Projeções de dívida e risco fiscal

O Banco Bradesco projeta que a dívida bruta atinja 83 % do PIB até o final de 2026, contra 71,7 % em 2022. Esse crescimento eleva o risco de elevação de impostos e de restrição de crédito, impactando diretamente o orçamento familiar.

Oportunidades de mitigação para o investidor

Investidores podem buscar ativos atrelados à inflação ou ao dólar como forma de blindar seu patrimônio contra a alta dos juros.
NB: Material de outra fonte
-- ==== Sys2Proof/Laws/Step.lean ====
section
/-! SUPPORT. What one step can do. -/

namespace Sys2Proof.Machine

/-- Everything a step that ends in a next state can have done. -/
theorem step_next_cases {s t : State} (h : step s = .next t) :
    (s.pending = [] ∧ t = s) ∨
    ∃ w rest i, s.pending = w :: rest ∧ decode s.context w = .ok i ∧
      exec i { s with pending := rest } = .next t := by
  unfold step State.takeWord at h
  cases hp : s.pending with
  | nil =>
    simp only [hp] at h
    injection h with h
    exact .inl ⟨rfl, h.symm⟩
  | cons w rest =>
    simp only [hp] at h
    have hc : ({ s with pending := rest } : State).context = s.context := rfl
    rw [hc] at h
    cases hd : decode s.context w with
    | error e => simp [hd] at h
    | ok i => exact .inr ⟨w, rest, i, rfl, hd, by simpa [hd] using h⟩

/-- A presented word that decodes runs its operation on the state before it was presented. -/
theorem step_present (s : State) (t : TWord) {i : Instr} (h : decode s.context t = .ok i) :
    step (s.present t) = exec i s := by
  have hc : (s.present t).context = s.context := rfl
  show (match decode s.context t with | .error e => _ | .ok i => exec i s) = _
  rw [h]

/-- A presented word that spells no operation is refused by name (R113). -/
theorem step_present_error (s : State) (t : TWord) {e : DecodeError} (h : decode s.context t = .error e) :
    step (s.present t) = .refused (.reservedWord e) := by
  have hc : (s.present t).context = s.context := rfl
  show (match decode s.context t with | .error e => _ | .ok i => exec i s) = _
  rw [h]

end Sys2Proof.Machine
end

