/-- R68, R210: all but the toggle, which addresses with bit 8 clear below 0x2000 reach. -/
theorem BankController.controlMbc2_controlMbc2 (h : ¬ (a.toNat ≤ 0x1FFF ∧ a.toNat / 256 % 2 = 0)) :
    (m.controlMbc2 a v).controlMbc2 a v = m.controlMbc2 a v := by
  unfold controlMbc2
  split_ifs with hlow hbit
  · rfl
  · rw [getLsbD_eq_bit, decide_eq_true_eq, Nat.shiftRight_eq_div_pow] at hbit
    exact absurd ⟨hlow, by omega⟩ h
  · rfl
  · rfl
  · rfl

theorem BankController.controlMbc3_controlMbc3 : (m.controlMbc3 a v).controlMbc3 a v = m.controlMbc3 a v := by
  unfold controlMbc3
  split_ifs <;> rfl

theorem BankController.controlMbc5_controlMbc5 : (m.controlMbc5 a v).controlMbc5 a v = m.controlMbc5 a v := by
  unfold controlMbc5
  split_ifs
  · rfl
  · exact m.mbc5RomLow_mbc5RomLow v
  · exact m.mbc5RomHigh_mbc5RomHigh v
  · rfl
  · rfl

theorem BankController.control_control {variant : Variant}
    (h : ¬ (variant = .mbc2 ∧ a.toNat ≤ 0x1FFF ∧ a.toNat / 256 % 2 = 0)) :
    (m.control variant a v).control variant a v = m.control variant a v := by
  cases variant with
  | mbc1 => exact m.controlMbc1_controlMbc1 a v
  | mbc2 => exact m.controlMbc2_controlMbc2 a v (fun h' => h ⟨rfl, h'⟩)
  | mbc3 => exact m.controlMbc3_controlMbc3 a v
  | mbc5 => exact m.controlMbc5_controlMbc5 a v

end

theorem AddressSpace.wf_iff {cfg : Config} {sp : AddressSpace} : sp.wf cfg = true ↔
    sp.mbc.legal cfg.variant = true ∧ Memory.fits cfg.xramSize sp.xram = true ∧
      Memory.fits wramSize sp.wram = true ∧ Memory.fits hramSize sp.hram = true := by
  simp only [wf, Bool.and_eq_true, and_assoc]

section
variable {cfg : Config} {sp : AddressSpace} (a : Word) (v : Byte)

theorem AddressSpace.writeXram_writeXram (h : Memory.fits cfg.xramSize sp.xram = true) :
    (sp.writeXram cfg a v).writeXram cfg a v = sp.writeXram cfg a v := by
  cases he : sp.mbc.ramEnabled with
  | false => rw [writeXram_of_disabled v he, writeXram_of_disabled v he]
  | true =>
    have he' : (sp.writeXram cfg a v).mbc.ramEnabled = true := by rw [writeXram_mbc, he]
    rw [writeXram_of_enabled v he', writeXram_of_enabled v he]
    exact congrArg (fun x => { sp with xram := x }) (Memory.store_store_same _ _ h)

theorem AddressSpace.writeWram_writeWram (h : Memory.fits wramSize sp.wram = true) :
    (sp.writeWram a v).writeWram a v = sp.writeWram a v :=
  congrArg (fun w => { sp with wram := w }) (Memory.store_store_same _ _ h)

theorem AddressSpace.writeHram_writeHram (h : Memory.fits hramSize sp.hram = true) :
    (sp.writeHram a v).writeHram a v = sp.writeHram a v :=
  congrArg (fun x => { sp with hram := x }) (Memory.store_store_same _ _ h)

/-- R68: a bus write that is not the MBC2 toggle does nothing the second time. -/
theorem memWrite_memWrite (hsp : sp.wf cfg = true)
    (ht : ¬ (cfg.variant = .mbc2 ∧ a.toNat ≤ 0x1FFF ∧ a.toNat / 256 % 2 = 0)) :
    memWrite cfg (memWrite cfg sp a v) a v = memWrite cfg sp a v := by
  obtain ⟨-, hxram, hwram, hhram⟩ := AddressSpace.wf_iff.1 hsp
  obtain h | h | ⟨h, h'⟩ | ⟨h, h'⟩ | ⟨h, h'⟩ | h := write_range_cases a
  · simp only [memWrite_control _ _ v h, BankController.control_control _ _ _ ht]
  · simp only [memWrite_fallback _ _ v h]
  · simp only [memWrite_xram _ _ v h h', AddressSpace.writeXram_writeXram a v hxram]
  · simp only [memWrite_workRam _ _ v h h', AddressSpace.writeWram_writeWram a v hwram]
  · simp only [memWrite_hram _ _ v h h', AddressSpace.writeHram_writeHram a v hhram]
  · simp only [memWrite_ie _ _ v h]
    rfl

end

/-! ### The obligations -/

/-- Settles O27: a read answers `memRead` of a state that no read changes. -/
theorem readsHaveNoSideEffect : Obligations.ReadsHaveNoSideEffect := by
  intro a others s
  obtain ⟨r, hr⟩ := runWords_rdWords others s
  exact ⟨_, step_rdWord s a, _, hr, rfl, rfl, rfl, step_rdWord (s.answer r) a⟩

/-- Settles O34: `memWrite` range by range; of the invariant only the seven bits of MBC1's `rom_bank` are used. -/
theorem writeChangesAtMostOneRegion : Obligations.WriteChangesAtMostOneRegion := by
  intro a v s hs
  obtain ⟨-, -, hbus⟩ := State.inv_iff.1 hs
  obtain ⟨hlegal, -⟩ := AddressSpace.wf_iff.1 hbus
  refine ⟨_, step_wrWord s a v, fun h => ?_, fun h h' => ?_, fun h h' => ?_, fun h h' => ?_, fun h h' => ?_,
    fun h h' => ?_, fun h => ?_⟩
  · exact ⟨_, memWrite_control _ _ v h, s.bus.mbc.control_oneRegister a v hlegal⟩
  · exact memWrite_fallback _ _ v (.inl ⟨h, h'⟩)
  · rw [memWrite_xram _ _ v h h']
    exact ⟨AddressSpace.writeXram_frame v, AddressSpace.writeXram_discarded v⟩
  · exact ⟨_, memWrite_workRam _ _ v h h', fun j hj => Memory.read_store_other v hj.symm⟩
  · exact memWrite_fallback _ _ v (.inr ⟨h, h'⟩)
  · exact ⟨_, memWrite_hram _ _ v h h', fun j hj => Memory.read_store_other v hj.symm⟩
  · exact memWrite_ie _ _ v (by simp [h])

/-- Settles O37: a write changes the cell its address translates to, and only the mirror translates to the same. -/
theorem writeLeavesOtherReadsAlone : Obligations.WriteLeavesOtherReadsAlone := by
  intro a b v s t ha hne hab ht
  rw [step_wrWord] at ht
  cases ht
  exact memRead_memWrite_other hne s.cfg s.bus v ha hab

/-- Settles O48: every register, field and cell takes a value that the second write finds there; the toggle negates. -/
theorem writesAreIdempotentButToggle : Obligations.WritesAreIdempotentButToggle := by
  refine ⟨fun a v s t hs htog ht => ?_, fun a b v w s t ht => ?_⟩
  · obtain ⟨-, -, hbus⟩ := State.inv_iff.1 hs
    rw [step_wrWord] at ht
    cases ht
    rw [step_wrWord]
    exact congrArg (fun sp => Host.Outcome.next (s.toBus sp)) (memWrite_memWrite a v hbus htog)
  · cases ht
    exact congrArg (fun m => Host.Outcome.next (s.toMbc m)) s.bus.mbc.ramToggle_ramToggle

/-- Settles O19: each operation's meaning is one of three updates, each a next state. -/
theorem everyOperationCompletes : Obligations.EveryOperationCompletes := by
  refine ⟨fun i s => ?_, fun s a => ⟨_, step_rdWord s a⟩, fun s a v => ⟨_, step_wrWord s a v⟩⟩
  obtain ⟨t, ht, -⟩ := exec_completes i s
  exact ⟨t, ht⟩

end Sys2Proof.Machine
end

section
/-! PROOFS. What a bus write asks for (30_encoding.md sections 3 and 5): the obligations O32 (the write dispatch follows
the table) and O33 (on the bus nothing is illegal). -/

namespace Sys2Proof

/-! ### What a bus write decodes to, in numbers -/

/-- R109, R180: a bus write is the operation of the context that carries its address and value. -/
theorem decodeWrite_of_port {ctx : Context} {i : Instr} {a : Word} {v : Byte} (hport : i.port = .bus true a v)
    (hwf : i.wf = true) (hctx : i.inContext ctx = true) : decodeWrite ctx a v = i := by
  have h := decodePort_port i ctx hwf hctx
  rw [hport] at h
  exact Except.ok.inj h

theorem inWindow_iff {lo hi : Nat} {a : Word} : inWindow lo hi a = true ↔ lo ≤ a.toNat ∧ a.toNat ≤ hi := by
  simp only [inWindow, Bool.and_eq_true, decide_eq_true_eq]

/-- R110: address bit 8 set. -/
theorem bit_eight_set_iff {a : Word} : a.getLsbD 8 = true ↔ a.toNat / 256 % 2 = 1 := by
  rw [getLsbD_eq_bit, decide_eq_true_eq, Nat.shiftRight_eq_div_pow]

/-- R110: address bit 8 clear. -/
theorem bit_eight_clear_iff {a : Word} : (!a.getLsbD 8) = true ↔ a.toNat / 256 % 2 = 0 := by
  rw [Bool.not_eq_true', ← Bool.not_eq_true, bit_eight_set_iff]
  omega

section
variable (mode : BankMode) {a : Word} (v : Byte)

/-- R109, column MBC1. -/
theorem decodeWrite_mbc1 (h : a.toNat ≤ 0x7FFF) : decodeWrite ⟨.mbc1, mode⟩ a v =
    if a.toNat ≤ 0x1FFF then .wrMbc1Ramen a v
    else if a.toNat ≤ 0x3FFF then .wrMbc1Romb a v
    else if a.toNat ≤ 0x5FFF then (match mode with
      | .rom => .wrMbc1Rombhi a v
      | .ram => .wrMbc1Ramb a v)
    else .wrMbc1Mode a v := by
  cases mode
  all_goals
    split_ifs
    all_goals exact decodeWrite_of_port rfl (inWindow_iff.2 (by omega)) rfl

/-- R109, column MBC2; R110: address bit 8 tells an operation from the no-op beside it. -/
theorem decodeWrite_mbc2 (h : a.toNat ≤ 0x7FFF) : decodeWrite ⟨.mbc2, mode⟩ a v =
    if a.toNat ≤ 0x1FFF then
      (if a.toNat / 256 % 2 = 0 then .wrMbc2Ramtog a v else .wrMbc2Nop0 a v)
    else if a.toNat ≤ 0x3FFF then
      (if a.toNat / 256 % 2 = 1 then .wrMbc2Romb a v else .wrMbc2Nop2 a v)
    else .wrMbc2Nop4 a v := by
  have hwf {lo hi : Nat} {bit : Bool} (hlo : lo ≤ a.toNat) (hhi : a.toNat ≤ hi) (hbit : bit = true) :
      (inWindow lo hi a && bit) = true :=
    Bool.and_eq_true_iff.2 ⟨inWindow_iff.2 ⟨hlo, hhi⟩, hbit⟩
  split_ifs
  · exact decodeWrite_of_port rfl (hwf (by omega) (by omega) (bit_eight_clear_iff.2 (by omega))) rfl
  · exact decodeWrite_of_port rfl (hwf (by omega) (by omega) (bit_eight_set_iff.2 (by omega))) rfl
  · exact decodeWrite_of_port rfl (hwf (by omega) (by omega) (bit_eight_set_iff.2 (by omega))) rfl
  · exact decodeWrite_of_port rfl (hwf (by omega) (by omega) (bit_eight_clear_iff.2 (by omega))) rfl
  · exact decodeWrite_of_port rfl (inWindow_iff.2 (by omega)) rfl

/-- R109, column MBC3. -/
theorem decodeWrite_mbc3 (h : a.toNat ≤ 0x7FFF) : decodeWrite ⟨.mbc3, mode⟩ a v =
    if a.toNat ≤ 0x1FFF then .wrMbc3Ramen a v
    else if a.toNat ≤ 0x3FFF then .wrMbc3Romb a v
    else if a.toNat ≤ 0x5FFF then .wrMbc3Ramb a v
    else .wrMbc3Rtclatch a v := by
  split_ifs
  all_goals exact decodeWrite_of_port rfl (inWindow_iff.2 (by omega)) rfl

/-- R109, column MBC5; R111: the two halves of 0x2000 to 0x3FFF. -/
theorem decodeWrite_mbc5 (h : a.toNat ≤ 0x7FFF) : decodeWrite ⟨.mbc5, mode⟩ a v =
    if a.toNat ≤ 0x1FFF then .wrMbc5Ramen a v
    else if a.toNat ≤ 0x3FFF then (if a.toNat ≤ 0x2FFF then .wrMbc5Romblo a v else .wrMbc5Rombhi a v)
    else if a.toNat ≤ 0x5FFF then .wrMbc5Ramb a v
    else .wrMbc5Nop6 a v := by
  split_ifs
  all_goals exact decodeWrite_of_port rfl (inWindow_iff.2 (by omega)) rfl

/-- R61, R182 to R187: at or above 0x8000 the context does not matter. -/
theorem decodeWrite_upper (ctx : Context) (h : 0x8000 ≤ a.toNat) : decodeWrite ctx a v =
    if a.toNat ≤ 0x9FFF then .wrGap8 a v
    else if a.toNat ≤ 0xBFFF then .wrXram a v
    else if a.toNat ≤ 0xDFFF then .wrWram a v
    else if a.toNat ≤ 0xFDFF then .wrEcho a v
    else if a.toNat ≤ 0xFEFF then .wrGapfe a v
    else if a.toNat ≤ 0xFF7F then .wrIo a v
    else if a.toNat ≤ 0xFFFE then .wrHram a v
    else .wrIe v := by
  split_ifs
  case neg =>
    have ha : a = 0xFFFF#16 := BitVec.eq_of_toNat_eq (show a.toNat = 0xFFFF by omega)
    exact decodeWrite_of_port (by rw [ha]; rfl) rfl rfl
  all_goals exact decodeWrite_of_port rfl (inWindow_iff.2 (by omega)) rfl

end

end Sys2Proof

namespace Sys2Proof.Machine

/-! ### The obligations -/

/-- Settles O32: each window of the table names an operation that is well formed there and belongs to the context, so it
is the one the port decodes to; the step is `memWrite` whatever the operation. -/
theorem writeDispatchFollowsTable : Obligations.WriteDispatchFollowsTable := by
  intro a v ctx
  refine ⟨rfl, (decode_wrWord ctx a v).trans (congrArg Except.ok ?_), fun s => step_wrWord s a v⟩
  obtain ⟨variant, mode⟩ := ctx
  obtain h | h := Nat.lt_or_ge 0x7FFF a.toNat
  · refine (decodeWrite_upper v _ h).trans ?_
    rw [if_neg (show ¬ a.toNat ≤ 0x1FFF by omega), if_neg (show ¬ a.toNat ≤ 0x3FFF by omega),
      if_neg (show ¬ a.toNat ≤ 0x5FFF by omega), if_neg (show ¬ a.toNat ≤ 0x7FFF by omega)]
  · rw [if_pos h]
    cases variant with
    | mbc1 =>
      cases mode with
      | rom => exact decodeWrite_mbc1 .rom v h
      | ram => exact decodeWrite_mbc1 .ram v h
    | mbc2 =>
      rw [decodeWrite_mbc2 mode v h]
      simp only [ite_self]
    | mbc3 => exact decodeWrite_mbc3 mode v h
    | mbc5 => exact decodeWrite_mbc5 mode v h

/-- Settles O33: the two directions of the bus decode totally; the listed writes put back the address space they found,
an external RAM write because it is discarded. -/
theorem busHasNoIllegalAccess : Obligations.BusHasNoIllegalAccess := by
  refine ⟨fun ctx wr a v => ?_, fun a v s => ⟨rfl, rfl, rfl, fun h => ?_, rfl, rfl, rfl, rfl, rfl⟩⟩
  · cases wr with
    | false => exact ⟨decodeRead a, rfl⟩
    | true => exact ⟨decodeWrite ctx a v, rfl⟩
  · exact congrArg (fun sp => Host.Outcome.next (s.toBus sp)) (AddressSpace.writeXram_discarded v h)

end Sys2Proof.Machine
end

section
/-! PROOFS. The pseudo-operations (30_encoding.md section 6): the obligations O50 (the bank that `ROMBANK` selects) and
O51 (the byte that `FETCH` reads, a store just before it included). -/

namespace Sys2Proof.Machine

/-! ### `ROMBANK n` -/

section
variable (s : State) {a b : Word} (v w : Byte) (ha : a.toNat ≤ 0x7FFF)
include ha

/-- R181: a bus write below 0x8000 is the variant's control write. -/
theorem step_wrWord_control :
    step (s.present (wrWord a v)) = .next (s.toMbc (s.bus.mbc.control s.cfg.variant a v)) := by
  rw [step_wrWord, memWrite_control _ _ v ha]
  rfl

theorem runWords_control :
    runWords [wrWord a v] s = .next (s.toMbc (s.bus.mbc.control s.cfg.variant a v)) :=
  runWords_cons_of_step [] (step_wrWord_control s v ha)

/-- Two control writes in a row act on the controller one after the other. -/
theorem runWords_control_control (hb : b.toNat ≤ 0x7FFF) :
    runWords [wrWord a v, wrWord b w] s =
      .next (s.toMbc ((s.bus.mbc.control s.cfg.variant a v).control s.cfg.variant b w)) :=
  (runWords_cons_of_step _ (step_wrWord_control s v ha)).trans (runWords_control _ w hb)

end

section
variable (m : BankController) {n : Nat}

/-- A bank number below 256 goes out as itself. -/
theorem toNat_bankByte (h : n < 256) : (BitVec.ofNat 8 n).toNat = n := by
  rw [BitVec.toNat_ofNat, Nat.mod_eq_of_lt h]

/-- D10: the zero test is on the low five bits alone. -/
theorem mbc1RomLow_bank (h : m.romBank.toNat ≤ 0x7F) :
    (m.mbc1RomLow (BitVec.ofNat 8 (n % 0x20))).romBank.toNat =
      m.romBank.toNat / 32 * 32 + (if n % 32 = 0 then 1 else n % 32) := by
  obtain ⟨hr, -⟩ := mbc1RomLow_spec m (BitVec.ofNat 8 (n % 0x20))
  rw [hr, toNat_bankByte (by omega), Nat.mod_mod, Nat.mod_eq_of_lt (by omega : m.romBank.toNat / 32 < 4)]

/-- The upper write replaces what the lower write kept of the bank before. -/
theorem mbc1RomHigh_mbc1RomLow_bank (h : n < 0x80) :
    ((m.mbc1RomLow (BitVec.ofNat 8 (n % 0x20))).mbc1RomHigh (BitVec.ofNat 8 (n / 0x20))).romBank.toNat =
      n / 32 * 32 + (if n % 32 = 0 then 1 else n % 32) := by
  obtain ⟨hlow, -⟩ := mbc1RomLow_spec m (BitVec.ofNat 8 (n % 0x20))
  obtain ⟨hhigh, -⟩ := mbc1RomHigh_spec (m.mbc1RomLow (BitVec.ofNat 8 (n % 0x20))) (BitVec.ofNat 8 (n / 0x20))
  rw [toNat_bankByte (by omega), Nat.mod_mod] at hlow
  rw [hhigh, toNat_bankByte (by omega), Nat.mod_eq_of_lt (by omega : n / 0x20 < 4), hlow]
  split <;> omega

/-- R201: the write to 0x2000. -/
theorem control_mbc1_low (v : Byte) : m.control .mbc1 0x2000#16 v = m.mbc1RomLow v := rfl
Títulos públicos indexados ao IPCA, por exemplo, oferecem remuneração real que compensa a erosão do poder de compra.

Fatos rápidos

  • Juros pagos: R$ 1,080 trilhão (8,35 % do PIB)
  • Déficit primário: R$ 137,1 bilhões (1,06 % do PIB)
  • Lucro com swaps: R$ 97,2 bilhões (0,75 % do PIB)
  • Dívida bruta: 80,1 % do PIB (março/2026)
  • Selic: 14,5 % ao ano

Impacto direto no consumidor

O aumento dos juros eleva as parcelas de financiamentos, reduz o crédito disponível e pressiona a inflação de bens duráveis. Famílias com renda média veem seu orçamento apertado, pois parte maior da renda vai para pagamento de dívidas.

Custos e benefícios da política fiscal atual

Manter a Selic alta protege a inflação, mas encarece a dívida pública, gerando um efeito cascata nos gastos das empresas. A análise custo‑benefício indica que a contenção da inflação pode ser superada pelos efeitos negativos sobre o crescimento econômico.

Visão dos especialistas

Fernando Montero, economista‑chefe da Tullett Prebon, alerta que "sem o amortecimento dos swaps, o déficit nominal ultrapassaria 10 % do PIB, nível crítico para a credibilidade fiscal". Já economistas do Bradesco apontam que a concentração de pagamentos de precatórios em março elevou o déficit primário, sinalizando necessidade de reformas estruturais.

A Visão do Especialista

Para os próximos anos, a chave será reduzir a taxa básica de juros sem perder o controle inflacionário, o que exigirá ajustes fiscais e maior eficiência nos gastos públicos. Enquanto isso, o cidadão deve priorizar a diversificação de investimentos e a revisão de contratos de crédito, buscando minimizar o impacto da alta dos juros no orçamento doméstico.